I have read in this paper http://dx.doi.org/10.4007/annals.2015.182.1.8 that for any real stable polynomial $p \in \mathbb{R}[z_1,z_2]$ of degree exactly $d$, there exists $d \times d$ symmetric positive semidefinite matrices $A$ and $B$ and a symmetric matrix $C$ such that \begin{equation*} p(z_1,z_2)=\pm \det (z_1A+z_2B+C). \end{equation*} Here real stable just means that $p$ is stable and has real coefficients. In the same paper it is stated that: For any $z_1,z_2>0$, $z_1A+z_2B$ is positive definite (*). They argue by contradiction, and say that if (*) does not hold, there is a non-zero vector in the null-space of both $A$ and $B$. This I get. Then they claim that this implies that the degree of $p$ must be less then $d$, arriving at a contraction. My question is: Why is this last implication true?

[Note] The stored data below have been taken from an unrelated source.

-- ==== Sys2Proof/Laws/State.lean ====
section
/-! SUPPORT. State.lean: what each plain update of the state leaves in each field; all true by unfolding, so that no proof
unfolds a record update. -/

namespace Sys2Proof.Machine

/-! ### setPart -/

@[simp] theorem State.ident_setPart (s : State) (p : Nat) (P : Partition) : (s.setPart p P).ident = s.ident := rfl
@[simp] theorem State.fuse_setPart (s : State) (p : Nat) (P : Partition) : (s.setPart p P).fuse = s.fuse := rfl
@[simp] theorem State.flash_setPart (s : State) (p : Nat) (P : Partition) : (s.setPart p P).flash = s.flash := rfl
@[simp] theorem State.boot_setPart (s : State) (p : Nat) (P : Partition) : (s.setPart p P).boot = s.boot := rfl
@[simp] theorem State.cross_setPart (s : State) (p : Nat) (P : Partition) : (s.setPart p P).cross = s.cross := rfl
@[simp] theorem State.timer_setPart (s : State) (p : Nat) (P : Partition) : (s.setPart p P).timer = s.timer := rfl
@[simp] theorem State.cycles_setPart (s : State) (p : Nat) (P : Partition) : (s.setPart p P).cycles = s.cycles := rfl
@[simp] theorem State.dram_setPart (s : State) (p : Nat) (P : Partition) : (s.setPart p P).dram = s.dram := rfl
@[simp] theorem State.spad_setPart (s : State) (p : Nat) (P : Partition) : (s.setPart p P).spad = s.spad := rfl
@[simp] theorem State.hostMem_setPart (s : State) (p : Nat) (P : Partition) : (s.setPart p P).hostMem = s.hostMem := rfl
@[simp] theorem State.caches_setPart (s : State) (p : Nat) (P : Partition) : (s.setPart p P).caches = s.caches := rfl
@[simp] theorem State.unsettled_setPart (s : State) (p : Nat) (P : Partition) :
    (s.setPart p P).unsettled = s.unsettled := rfl
@[simp] theorem State.parts_setPart (s : State) (p : Nat) (P : Partition) :
    (s.setPart p P).parts = tput s.parts p P := rfl
@[simp] theorem State.streams_setPart (s : State) (p : Nat) (P : Partition) : (s.setPart p P).streams = s.streams := rfl
@[simp] theorem State.prefixes_setPart (s : State) (p : Nat) (P : Partition) :
    (s.setPart p P).prefixes = s.prefixes := rfl
@[simp] theorem State.flight_setPart (s : State) (p : Nat) (P : Partition) : (s.setPart p P).flight = s.flight := rfl
@[simp] theorem State.nextId_setPart (s : State) (p : Nat) (P : Partition) : (s.setPart p P).nextId = s.nextId := rfl
@[simp] theorem State.sigs_setPart (s : State) (p : Nat) (P : Partition) : (s.setPart p P).sigs = s.sigs := rfl
@[simp] theorem State.near_setPart (s : State) (p : Nat) (P : Partition) : (s.setPart p P).near = s.near := rfl
@[simp] theorem State.keyDraws_setPart (s : State) (p : Nat) (P : Partition) :
    (s.setPart p P).keyDraws = s.keyDraws := rfl
@[simp] theorem State.funcs_setPart (s : State) (p : Nat) (P : Partition) : (s.setPart p P).funcs = s.funcs := rfl
@[simp] theorem State.handed_setPart (s : State) (p : Nat) (P : Partition) : (s.setPart p P).handed = s.handed := rfl
@[simp] theorem State.log_setPart (s : State) (p : Nat) (P : Partition) : (s.setPart p P).log = s.log := rfl
@[simp] theorem State.link_setPart (s : State) (p : Nat) (P : Partition) : (s.setPart p P).link = s.link := rfl
@[simp] theorem State.trust_setPart (s : State) (p : Nat) (P : Partition) : (s.setPart p P).trust = s.trust := rfl
@[simp] theorem State.peers_setPart (s : State) (p : Nat) (P : Partition) : (s.setPart p P).peers = s.peers := rfl
@[simp] theorem State.power_setPart (s : State) (p : Nat) (P : Partition) : (s.setPart p P).power = s.power := rfl
@[simp] theorem State.thermal_setPart (s : State) (p : Nat) (P : Partition) : (s.setPart p P).thermal = s.thermal := rfl
@[simp] theorem State.tests_setPart (s : State) (p : Nat) (P : Partition) : (s.setPart p P).tests = s.tests := rfl
@[simp] theorem State.rowHits_setPart (s : State) (p : Nat) (P : Partition) : (s.setPart p P).rowHits = s.rowHits := rfl
@[simp] theorem State.sched_setPart (s : State) (p : Nat) (P : Partition) : (s.setPart p P).sched = s.sched := rfl
@[simp] theorem State.perf_setPart (s : State) (p : Nat) (P : Partition) : (s.setPart p P).perf = s.perf := rfl
@[simp] theorem State.out_setPart (s : State) (p : Nat) (P : Partition) : (s.setPart p P).out = s.out := rfl
@[simp] theorem State.free_setPart (s : State) (p : Nat) (P : Partition) : (s.setPart p P).free = s.free := rfl
@[simp] theorem State.pending_setPart (s : State) (p : Nat) (P : Partition) : (s.setPart p P).pending = s.pending := rfl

I guess that the idea is to relate the determinant expression to the coefficients of the highest degree monomials of $p$. I tried expanding $p(z_1,z_2)=\det(z_1A+z_2B+C)$ using the definition involving permutations, and if I am not mistaking, this gives something of the form $\det(A)z_1^d+\det(B)z_2^d+\sum_{i=1}^{d-1}k_iz_1^{d-i}z_2^{i}$ (plus monomials in $z_1,z_2$ of degree less than $d$) for some coefficients $k_i$ that depend on the matrices $A, B$ and $C$. I know that $\det(A)=0=\det(B)$, but don't we also need to know that all the $k_i$'s are zero in order to conclude that $p$ has degree less than $d$? I tried to find expressions for the $k_i$'s involving $\det(A), \det(B)$, but without luck...

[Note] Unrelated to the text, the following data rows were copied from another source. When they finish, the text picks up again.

-- ==== Sys2Proof/Laws/Near.lean ====
section
/-! SUPPORT. Near.lean: what the operations of Machine/Mantle.lean, Machine/NearExpand.lean and Machine/NearBank.lean may change. -/

namespace Sys2Proof.Machine

/-! ### Mantle.lean -/

@[simp] theorem State.keeps_endControl {F : List Field} {s₀ s : State} (id : Nat)
    (hF : [.dram, .spad, .hostMem, .free] ⊆ F) (h : s₀.keeps F s) :
    s₀.keeps F (State.endControl s id) := by
  unfold State.endControl
  (repeat' split) <;> simp_all (maxDischargeDepth := 40)

@[simp] theorem State.keeps_attnRun {F : List Field} {s₀ s : State} (d : Site)
    (hF : [.flash, .timer, .cycles, .dram, .spad, .hostMem, .caches, .unsettled, .parts, .flight, .nextId, .near,
    .funcs, .log, .rowHits, .perf, .out, .free, .ends] ⊆ F) (h : s₀.keeps F s) :
    s₀.keeps F (State.attnRun s d) := by
  have hF' := hF
  simp only [List.cons_subset, List.nil_subset, and_true] at hF'
  unfold State.attnRun
  extract_lets t
  split
  · exact h
  extract_lets a firsts outs dones ecc rows f₀ f seed
  split
  rename_i s1 id heq
  have h1 : s₀.keeps F s1 := by
    rw [← show _ = s1 from congrArg Prod.fst heq]
    exact State.keeps_launch _ _ _ (by simp [hF']) h
  clear heq
  extract_lets s2 wr t'
  have h2 : s₀.keeps F s2 := State.keeps_begins _ _ _ _ (by simp [hF']) h1
  have ht : s₀.keeps F t' := by
    refine State.keeps_foldl (fun x => x) _ _ (fun u e => ?_) h2
    dsimp only
    split
    · simp [hF']
    · exact State.keeps_foldl (fun x => x) _ _ (fun v st => by simp [hF']) (by simp [hF'])
    · refine State.keeps_foldl (fun x => x) _ _ (fun v r => by simp (maxDischargeDepth := 40) [hF']) ?_
      (repeat' split) <;> simp (maxDischargeDepth := 40) [hF']
  clear_value t'
  simp (maxDischargeDepth := 40) [hF', ht]

@[simp] theorem State.keeps_attnMergeRun {F : List Field} {s₀ s : State} (d : Site)
    (hF : [.flash, .timer, .cycles, .dram, .spad, .hostMem, .caches, .unsettled, .parts, .flight, .nextId, .near,
    .funcs, .log, .rowHits, .perf, .out, .free, .ends] ⊆ F) (h : s₀.keeps F s) :
    s₀.keeps F (State.attnMergeRun s d) := by
  have hF' := hF
  simp only [List.cons_subset, List.nil_subset, and_true] at hF'
  unfold State.attnMergeRun
  extract_lets m a dones ecc rows f₀ f seed
  split
  rename_i s1 id heq
  have h1 : s₀.keeps F s1 := by
    rw [← show _ = s1 from congrArg Prod.fst heq]
    exact State.keeps_launch _ _ _ (by simp [hF']) h
  clear heq
  extract_lets s2 wr t'
  have h2 : s₀.keeps F s2 := State.keeps_begins _ _ _ _ (by simp [hF']) h1
  have ht : s₀.keeps F t' := by
    refine State.keeps_foldl (fun x => x) _ _ (fun u e => ?_) h2
    dsimp only
    split
    · simp (maxDischargeDepth := 40) [hF']
    · simp [hF']
    · refine State.keeps_foldl (fun x => x) _ _ (fun v r => by simp (maxDischargeDepth := 40) [hF']) ?_
      (repeat' split) <;> simp (maxDischargeDepth := 40) [hF']
  clear_value t'
  simp (maxDischargeDepth := 40) [hF', ht]

@[simp] theorem State.keeps_hostoutRun {F : List Field} {s₀ s : State} (d : Site)
    (hF : [.flash, .timer, .cycles, .dram, .spad, .hostMem, .caches, .unsettled, .parts, .flight, .nextId, .near,
    .funcs, .log, .rowHits, .perf, .out, .free, .ends] ⊆ F) (h : s₀.keeps F s) :
    s₀.keeps F (State.hostoutRun s d) := by
  have hF' := hF
  simp only [List.cons_subset, List.nil_subset, and_true] at hF'
  unfold State.hostoutRun
  extract_lets _ _ _ _ _ _ _ _ _ _ _ _ _ step
  split
  rename_i s1 id heq
  have h1 : s₀.keeps F s1 := by
    rw [← show _ = s1 from congrArg Prod.fst heq]
    exact State.keeps_launch _ _ _ (by simp [hF']) h
  clear heq
  extract_lets s2
  have h2 : s₀.keeps F s2 := State.keeps_begins _ _ _ _ (by simp [hF']) h1
  clear_value s2
  (repeat' split) <;> first | exact h2 | simp (maxDischargeDepth := 40) +zetaDelta [hF', h2]

/-! ### NearExpand.lean -/

/-! ### NearBank.lean -/

@[simp] theorem State.keeps_accept {F : List Field} {s₀ s : State} (e : Entry)
    (hF : [.near] ⊆ F) (h : s₀.keeps F s) :
    s₀.keeps F (State.accept s e) := by
  unfold State.accept
  (repeat' split) <;> simp_all (maxDischargeDepth := 40)

@[simp] theorem State.keeps_updNb {F : List Field} {s₀ s : State} (id : Nat) (g : Nb → Nb)
    (hF : [.flight] ⊆ F) (h : s₀.keeps F s) :
    s₀.keeps F (State.updNb s id g) := by
  unfold State.updNb
  exact State.keeps_updFlight _ _ hF (fun x => by simp) h

@[simp] theorem State.keeps_sendEntries {F : List Field} {s₀ s : State} (id : Nat) (a0 : Nat)
    (hF : [.flight, .near] ⊆ F) (h : s₀.keeps F s) :
    s₀.keeps F (State.sendEntries s id a0) := by
  induction a0 generalizing s with
  | zero => exact h
  | succ k ih =>
    unfold State.sendEntries
    (repeat' split) <;> simp_all (maxDischargeDepth := 40)

@[simp] theorem State.keeps_expanded {F : List Field} {s₀ s : State} (id : Nat) (f : Flight) (d : Site) (x : Exp)
    (hF : [.flight, .perf, .free] ⊆ F) (h : s₀.keeps F s) :
    s₀.keeps F (State.expanded s id f d x) := by
  have hF' := hF
  simp only [List.cons_subset, List.nil_subset, and_true] at hF'
  unfold State.expanded
  extract_lets s1 s2
  have h1 : s₀.keeps F s1 := by simp [s1, hF', h]
  clear_value s1
  have h2 : s₀.keeps F s2 := State.keeps_updFlight _ _ (by simp [hF']) (fun y => by simp) h1
  clear_value s2
  simp (maxDischargeDepth := 40) [hF', h2]

@[simp] theorem State.keeps_beginExpansion {F : List Field} {s₀ s : State} (id : Nat) (f : Flight) (l : List Span)
    (hF : [.flight, .perf, .free] ⊆ F) (h : s₀.keeps F s) :
    s₀.keeps F (State.beginExpansion s id f l) := by
  unfold State.beginExpansion
  (repeat' split) <;> simp_all (maxDischargeDepth := 40)

@[simp] theorem State.keeps_finishPartial {F : List Field} {s₀ s : State} (r : PartialRec)
    (hF : [.flight, .near] ⊆ F) (h : s₀.keeps F s) :
    s₀.keeps F (State.finishPartial s r) := by
  unfold State.finishPartial
  (repeat' split) <;> simp_all (maxDischargeDepth := 40)

@[simp] theorem State.keeps_setSram {F : List Field} {s₀ s : State} (bank : Nat) (m : Sram)
    (hF : [.near] ⊆ F) (h : s₀.keeps F s) :
    s₀.keeps F (State.setSram s bank m) := by
  unfold State.setSram
  (repeat' split) <;> simp_all (maxDischargeDepth := 40)

@[simp] theorem State.keeps_setCuff {F : List Field} {s₀ s : State} (bank : Nat) (c : Cuff)
    (hF : [.near] ⊆ F) (h : s₀.keeps F s) :
    s₀.keeps F (State.setCuff s bank c) := by
  unfold State.setCuff
  (repeat' split) <;> simp_all (maxDischargeDepth := 40)

@[simp] theorem State.keeps_cuffMeet {F : List Field} {s₀ s : State} (cmd : Nat) (g : Seg)
    (hF : [.flash, .timer, .dram, .spad, .near, .funcs, .log, .rowHits, .perf, .out, .free] ⊆ F) (h : s₀.keeps F s) :
    s₀.keeps F (State.cuffMeet s cmd g) := by
  unfold State.cuffMeet
  (repeat' split) <;> simp_all (maxDischargeDepth := 40)

@[simp] theorem State.keeps_finishBags {F : List Field} {s₀ s : State} (cmd bank : Nat) (n : Nb)
    (hF : [.flight, .near] ⊆ F) (h : s₀.keeps F s) :
    s₀.keeps F (State.finishBags s cmd bank n) := by
  unfold State.finishBags
  (repeat' split) <;> simp_all (maxDischargeDepth := 40)

@[simp] theorem State.keeps_deliver {F : List Field} {s₀ s : State} (f : Flight) (n : Nb) (id : Nat) (pair : Pair) (pc : Nat)
    (hF : [.flash, .timer, .dram, .spad, .flight, .near, .funcs, .log, .rowHits, .perf, .out, .free] ⊆ F) (h : s₀.keeps
    F s) :
    s₀.keeps F (State.deliver s f n id pair pc).1 := by
  unfold State.deliver
  (repeat' split) <;> simp_all (maxDischargeDepth := 40)

@[simp] theorem State.keeps_passes {F : List Field} {s₀ s : State} (f : Flight) (t : NbAttend) (o : Pool) (bank cmd : Nat) (h_ :
    AttHold) (rows : Bytes) (a0 : Nat) (a1 : Nat)
    (hF : [.flash, .timer, .dram, .spad, .near, .funcs, .log, .rowHits, .perf, .out, .free] ⊆ F) (h : s₀.keeps F s) :
    s₀.keeps F (State.passes s f t o bank cmd h_ rows a0 a1).1 := by
  have hF' := hF
  simp only [List.cons_subset, List.nil_subset, and_true] at hF'
  induction a0 generalizing s a1 with
  | zero => exact h
  | succ k ih =>
    unfold State.passes
    dsimp only
    exact ih _ (State.keeps_foldl Prod.fst _ _ (fun b e => by dsimp only; simp (maxDischargeDepth := 40) [hF']) (by simp [hF', h]))

@[simp] theorem State.keeps_finishPair {F : List Field} {s₀ s : State} (f : Flight) (cmd bank : Nat) (n : Nb)
    (hF : [.flash, .timer, .dram, .spad, .flight, .near, .funcs, .log, .rowHits, .perf, .out, .free] ⊆ F) (h : s₀.keeps
    F s) :
    s₀.keeps F (State.finishPair s f cmd bank n) := by
  unfold State.finishPair
  dsimp only
  (repeat' split) <;> simp_all (maxDischargeDepth := 40)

Is there some sort of formula for these coefficients that could be usefull? Or is there a better/easier way to see why (*) is true? Chances are that I am overlooking something obvious, and any kind of help would be appreciated.
Thank you in advance.
If $A$ and $B$ have a common non-zero vector in the nullspace, then $p(z_1,z_2)=\pm \det (z_1A+z_2B+C)$ indeed has degree less than $d$. We can see this as follows:
Suppose that $x$ is a unit-vector and that $Ax = Bx = 0$. Let $U$ be an orthogonal matrix whose first column is $x$. Note (or show) that $U^TAU$ and $U^TBU$ have zeros in their first row and column. We see that $$ \det (z_1A+z_2B+C) = \det (U^T[z_1A+z_2B+C]U) \\ = \det(z_1[U^TAU] + z_2[U^TBU] + U^TCU). $$ Since the matrix $M(z_1,z_2) = z_1[U^TAU] + z_2[U^TBU] + U^TCU$ has no variables in its first row, we can conclude that its determinant has (total) degree at most $d-1$.